[Data for review Boundary: Start]

/-- Step 8 of R321: twin forwarding and STAGE. -/
def State.grant (s : State) (r : Req) : State :=
  let tiles := s.tilesOf r.plan r.edits
  let commit := match r.src, r.commit with
    | .partner _ _ _, none => let c := s.chooseCommit tiles (s.markersTried s.firstMarker) s.firstMarker; some (c * unitsPerTick, c)
    | _, c => c
  let q : StageReq := { src := r.src, plan := r.plan, edits := r.edits, commit := commit, answer := r.answer, arrival := s.dt,
                        charge := some r.charge }
  let s := s.inc ADM_CNT0_ADMITTED
  match s.stageChecks q.plan q.edits q.commit q.arrival false, s.freeSlot with
  | none, some i => ((s.fwdReq r 1 (s.handle i)).stageTxn q).1
  | _, _ =>
    let s := if r.fwd.1 = 2 then s.fwdReq r 0 0xFFFF else s
    let s := { s with adm := { s.adm with refunds := s.adm.refunds ++ [r.charge] } }
    (s.stageTxn q).1

/-- Step 9 of R321: a node that does not wait and holds a positive credit returns to 0 (R318). -/
def idleTab (waits : List Nat) (t : Tab Int) : Tab Int := t.foldl (fun t p => if 0 < p.2 ∧ !waits.contains p.1 then t.write 0 p.1 0 else t) t

def State.idleReset (s : State) : State :=
  let o := s.openReqs
  let a := s.adm
  { s with adm := { a with
    tCred := idleTab (o.map Req.tenant) a.tCred
    cCred := idleTab (o.map (fun r => 8 * r.tenant + r.cls)) a.cCred
    dCred := idleTab (o.flatMap (fun r => r.charge.parts.map Prod.fst)) a.dCred
    eCred := if 0 < a.eCred ∧ o.isEmpty then 0 else a.eCred } }

/-- Steps 6 to 8 of R321. -/
def State.selectAdmit (s : State) : State :=
  let (s, sel) := s.selectStep
  let (win, lose) := s.resolve sel
  let s := s.setReqs (sel.foldl List.erase s.adm.reqs)
  let s := lose.foldl (fun s r => (s.applyCharge r.charge 1).admEnd r .conflict 0) s
  win.foldl State.grant s

/-! ### Queue sampling (R332, R333) -/

/-- Number of bits of n. -/
def bitLen (n : Nat) : Nat := if n = 0 then 0 else n.log2 + 1

/-- The requests of monitored queue q; none when it is not sampled. -/
def State.monitored (s : State) (q : Nat) : Option (List Req) :=
  if q < 8 then some (s.adm.reqs.filter (fun r => r.charge.parts.any (fun p => decide (p.1 = q))))
  else if s.effReg ADM_MON_EN (q - 8) = 1 then
    some (s.adm.reqs.filter (fun r => decide (r.tenant = s.effReg ADM_MON_TENANT (q - 8)) && decide (r.cls = s.effReg ADM_MON_CLASS (q - 8))))
  else none

/-- Add 1 to a bin, saturating. -/
def State.addBin (s : State) (k : Nat) : State :=
  { s with adm := { s.adm with hist := s.adm.hist.write 0 k (min (2 ^ 32 - 1) (s.adm.hist.read 0 k + 1)) } }

def State.sampleQueue (s : State) (q : Nat) : State :=
  match s.monitored q with
  | none => s
  | some l =>
    let delay := match (l.filter s.reqOpen).map (fun r => (s.dt - r.arrival) / 1280) with
      | [] => 0
      | a :: r => max 1 (min 15 (bitLen (r.foldl max a / 4)))
    (s.addBin (32 * q + min 15 (bitLen l.length))).addBin (32 * q + 16 + delay)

[Data for review Boundary: End]

Problem requirements:
For this exercise, please output exactly the lines above starting at the line with "let o := s.openReqs" and ending at the line with "def State.monitored (s", ends included.

Solution to this task:
  let o := s.openReqs
  let a := s.adm
  { s with adm := { a with
    tCred := idleTab (o.map Req.tenant) a.tCred
    cCred := idleTab (o.map (fun r => 8 * r.tenant + r.cls)) a.cCred
    dCred := idleTab (o.flatMap (fun r => r.charge.parts.map Prod.fst)) a.dCred
    eCred := if 0 < a.eCred ∧ o.isEmpty then 0 else a.eCred } }

/-- Steps 6 to 8 of R321. -/
def State.selectAdmit (s : State) : State :=
  let (s, sel) := s.selectStep
  let (win, lose) := s.resolve sel
  let s := s.setReqs (sel.foldl List.erase s.adm.reqs)
  let s := lose.foldl (fun s r => (s.applyCharge r.charge 1).admEnd r .conflict 0) s
  win.foldl State.grant s

/-! ### Queue sampling (R332, R333) -/

/-- Number of bits of n. -/
def bitLen (n : Nat) : Nat := if n = 0 then 0 else n.log2 + 1

/-- The requests of monitored queue q; none when it is not sampled. -/
def State.monitored (s : State) (q : Nat) : Option (List Req) :=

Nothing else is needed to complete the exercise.